When a base beta-lactam column (e.g., piperacillin/PIP) is absent but a
corresponding drug+inhibitor combination (e.g., piperacillin/tazobactam/TZP)
is present and resistant, resistance in the base drug is now correctly
inferred. This is clinically sound: resistance in a combination implies the
inhibitor provided no benefit, so the base drug is also resistant.

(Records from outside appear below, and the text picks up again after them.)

/-- A slice after reset; its built-in program is the constant program of R115, not listed entries. -/
def SliceState.reset : SliceState where
  steps := []
  trans := []
  access := []
  patterns := []
  tcam := []
  scrub := 0
  vlanOver := []
  vlanBase := []
  mac := []
  macCount := []
  macQueue := []
  macWindow := 0
  macSeen := []
  oldest := 0
  heads := []
  snaps := []
  malPort := 0
  malReason := 0
  malSteps := 0
  malLastStep := 0
  malCursor := 0
  recirc := []
  deep := []
  deepQueue := []
  reclaimed := []
  tcamLastLookup := 0
  tcamLastFault := false
  tcamLastPlace := 0
  lfsr := 1
  entered := 0
  engines := []
  moveEnd := 0
  movePer := 5

/-- A collector with nothing queued. -/
def Collector.reset : Collector := ⟨0, [], 0, []⟩

/-- Registers after reset: none written, no event, no refused access. -/
def RegState.reset : RegState := ⟨[], [], [], ⟨0, 0, 0, false, 0, false⟩, 0, [], 0, 0⟩

/-- Counters after reset: all zero (R488). -/
def CounterState.reset : CounterState := ⟨[], [], [], 0, false, false⟩

/-- The time block after reset. -/
def TimeState.reset : TimeState where
  tick := 0
  holdover := false
  stampTick := 0
  stampOld := []
  domains := [Domain.reset, Domain.reset]
  served := 0
  set := false
  tickHiLatch := none
  snap := ⟨false, 0, []⟩
  outs := List.replicate 4 TimeOutPin.reset
  ins := List.replicate 4 TimeInPin.reset

/-- The scheduler after reset: nothing held, every engine idle. -/
def SchedState.reset : SchedState where
  store := []
  ready := [[], [], [], []]
  engines := List.replicate 12 Engine.reset
  lastEngine := 11
  fetchPtr := 32
  nextSeq := 0
  stalled := []
  passedOver := []
  timers := []
  released := []
  ticked := 0
  tickUnits := 10
  attention := false
  waitMax := [0, 0, 0, 0]
  waitSum := [0, 0, 0, 0]
  waitCount := [0, 0, 0, 0]
  shownMax := [0, 0, 0, 0]
  shownMean := [0, 0, 0, 0]
  shownLoad := []
  windowStart := 0
  windowMs := 100
  patch := []
  matches_ := []
  patchLevel := 0
  loaded := false

/-- The chain after reset: no address, links down. -/
def ChainState.reset : ChainState where
  addr := none
  root := false
  ring := false
  devices := 0
  overflow := false
  up := [false, false]
  relayed := []
  credits := [64, 64]
  timedOut := []
  rxBuf := []
  enumerating := none
  upward := []

/-- The Skein after reset: no record; every pseudo-channel a survivor until training says otherwise. -/
def SkeinState.reset : SkeinState where
  hot := []
  merged := []
  mergedAt := []
  season := []
  ways := []
  cold := []
  banks := []
  groups := []
  survivors := List.range 128
  move := none
  opsPc := []
  opsGroup := []
  inFlight := []
  bursts := []
  sweepNext := 0
  sweepStart := 0
  sweepPeriod := 0
  recountDue := false
  recounting := false
  tally := []
  live := []
  pinUsed := []
  tokens := []
  tokensTick := []
  learnQ := List.replicate 8 []
  lastLearn := 7
  placedCount := 0
  endReqs := []
  notices := []
  visits := []
  initDone := false

/-- Rule versions after reset: version 0 current (R134). -/
def RuleState.reset : RuleState where
  current := 0
  commit := none
  overrides := []
  baseWest := []
  baseEast := []
  dead := []
  prefixes := []
  quarantine := []
  draftDigest := List.replicate 48 0
  versionDigests := []

/-- Translation, balancing and export after reset. -/
def ActionState.reset : ActionState where
  natAddr := []
  natPools := []
  subs := []
  blocks := []
  ports := []
  natFails := []
  natFailSec := 0
  natLost := []
  natEnding := []
  targets := []
  indWest := []
  indEast := []
  reassign := []
  draining := []
  collectors := []
  blockSweep := 0

/-- Secure OTP of a part that has never been provisioned. -/
def Otp.reset : Otp where
  deviceId := List.replicate 16 0
  rootHash := List.replicate 48 0
  dik := List.replicate 48 0
  dak := none
  lifecycle := 0
  rollback := 0
  sessions := 0
  faulty := false

/-- An empty image slot. -/
def ImageSlot.reset : ImageSlot := ⟨0, []⟩

/-- The Rim after reset, before the start sequence has run. -/
def RimState.reset : RimState where
  lifecycle := 0
  pendingLc := 0
  session := 0
  minimal := false
  minCause := 0
  started := false
  startDone := false
  attempts := 0
  fwLevel := 0
  fwVersion := 0
  digest := List.replicate 48 0
  running := none
  otp := Otp.reset
  slots := [ImageSlot.reset, ImageSlot.reset]
  bootWrites := 0
  board := []
  boardLive := []
  cert := []
  temps := []
  warned := []
  volts := []
  tamper := false
  hold := 0
  tap := .idcode
  boxes := List.replicate 4 ⟨false, false, 0⟩
  boxLast := 3
  update := none
  transition := none
  resetKind := some 4
  startMinimal := 0
  uptime := 0
  faults := []
  orphans := []

/-- Power after reset, before the start sequence has powered anything but the Rim. -/
def PowerState.reset : PowerState where
  state := 0
  macros := 0
  chiplets := 0
  stackPwr := 0
  since := 0
  wakeAsked := false
  graceFrom := none
  leaving := []

/-- An epoch with nothing in it. -/
def Epoch.zero : Epoch := ⟨0, 0, 0, 0, 0, [], [], [], false, false⟩

/-- The Lid after reset: no epoch open yet (R297). -/
def LidState.reset : LidState where
  zones := []
  ports := []
  classes := []
  opened := false
  epoch := Epoch.zero
  closing := none
  outstanding := []
  nextBoundary := 0
  deferred := false
  interrupt := false
  seals := []
  prevRoot := List.replicate 48 0
  chainRestart := false
  lastSealed := none
  reading := false
  hidden := 0
  corrections := []
  zoneCache := []
  pulseWindow := none

/-- A slice's cell store after reset: every cell free, nothing queued. -/
def CellStore.reset : CellStore where
  freshCell := 0
  skipped := []
  freed := []
  rebuilding := false
  lost := 0
  lastKind := 0
  lastCell := 0
  used := []
  drops := []
  noticed := []
  arb := 0
  voq := []
  crossed := []
  rr := []
  repl := []
  punt := []
  admits := 0

/-- An egress queue after reset (R267). -/
def EgressQueue.reset : EgressQueue := ⟨[], [], 0, false⟩

/-- A bucket that holds no state. -/
def Bucket.reset : Bucket := ⟨0, 0⟩

/-- No gate list (R283). -/
def GateState.reset : GateState where
  bank0 := []
  bank1 := []
  bad := []
  oper := 0
  running := false
  len := 1
  cycle := 0
  start := 0
  pending := none
  entry := 0
  gates := 255

/-- An egress port after reset. -/
def EgressPort.reset : EgressPort := ⟨none, 0, Bucket.reset, GateState.reset⟩

/-- A disabled policer. -/
def Policer.reset : Policer := ⟨0, 0, 0, 0, 0, Bucket.reset, Bucket.reset, 0, false⟩

/-- A lane after reset (R354). -/
def LaneState.reset : LaneState where
  fom := 0
  bestFom := 0
  signal := false
  cdr := false
  txPre := false
  rxPre := false
  txLpi := false
  rxLpi := false
  inTest := false
  lock := false
  lostLock := false
  prbsErr := 0
  prbsBits := 0
  lockTick := 0
  injCount := 0
  genTick := 0
  injDone := 0
  preset := 0
  converged := false
  settings := []
  nextSettings := []
  storedSettings := []

/-- A port after reset: LINK_FAILED, cause DISABLED (R355). -/
def PortState.reset : PortState := ⟨0, 0, 0, 0, false, 0, 0, false, 0, 0, none, 0⟩

/-- A channel after reset (R428). -/
def DmaChannel.reset : DmaChannel where
  state := 0
  status := 0
  cur := 0
  count := 0
  bytes := 0
  doing := none
  moved := 0
  inject := none
  cqPi := 0
  cqCi := 0
  cqBase := 0
  cqWb := 0
  cqLog2 := 6
  held := none
  drops := 0
  dropTick := none

/-- A pseudo-channel after reset: live. -/
def PcState.reset : PcState := ⟨0, 0, 0, [], 0, 0⟩

/-- A stack after reset. -/
def StackState.reset : StackState := ⟨false, false, 0⟩

/-- The controllers after reset: nothing trained yet. -/
def HbmState.reset : HbmState where
  trainDone := false
  pcs := []
  stks := []
  parity := []
  replays := []
  pages := []
  lostImages := []
  scrub := []
  retiring := []
  window := List.replicate 64 0
  result := 0
  corrected := false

Susceptibility in a combination is NOT propagated to the base drug (the
inhibitor may be responsible for susceptibility), so only R values are
inferred; missing base drugs remain NA otherwise.

Implementation details:
- Uses AB_BETALACTAMS_WITH_INHIBITOR to identify all beta-lactam+inhibitor
  combinations present in the user's data
- Derives base drug AB codes by stripping the "/inhibitor" part from names
- Creates synthetic proxy columns (.sir_proxy_<AB>) in x, set to "R" when
  any matching combination is R, otherwise NA
- Proxy columns are added to cols_ab before drug variable assignment,
  so all existing guideline logic benefits without any changes
- Multiple combos for the same base drug are OR-ed (any R → R)
- Adds internal ab_without_inhibitor() helper for the name->base mapping
- Verbose mode reports which combinations are used for inference

Bumps version: 3.0.1.9028 -> 3.0.1.9029

https://claude.ai/code/session_01Cp154UtssHg84bw38xiiTG

* Add sir.R/mic.R fixes and mdro() unit tests; bump to 3.0.1.9030

R/sir.R (line 571):
  Guard purely numeric strings (e.g. "1", "8") from the Unicode letter
  filter. Values matching the broad SIR regex but consisting only of digits
  must not be stripped; add `x %unlike% "^[0-9+]$"` predicate.

R/mic.R (lines 220-222):
  Preserve the letter 'e' during Unicode-letter removal so that MIC values
  in scientific notation (e.g. "1e-3", "2.5e-2") survive the cleaning step.
  - Line 220: [\\p{L}] → [^e\\P{L}]  (remove all letters except 'e')
  - Line 222: [^0-9.><= -]+ → [^0-9e.><= -]+  (allow 'e' in whitelist)

tests/testthat/test-mdro.R:
  New tests for the drug+inhibitor inference added in the previous commit
  (issue #209):
  - TZP=R with no PIP column → PIP inferred R → MDRO class elevated
  - TZP=S with no PIP column → proxy col is NA (not S) → class lower
  - verbose mode emits "Inferring resistance" message
  - AMC=R with no AMX column runs without error (Enterococcus faecium)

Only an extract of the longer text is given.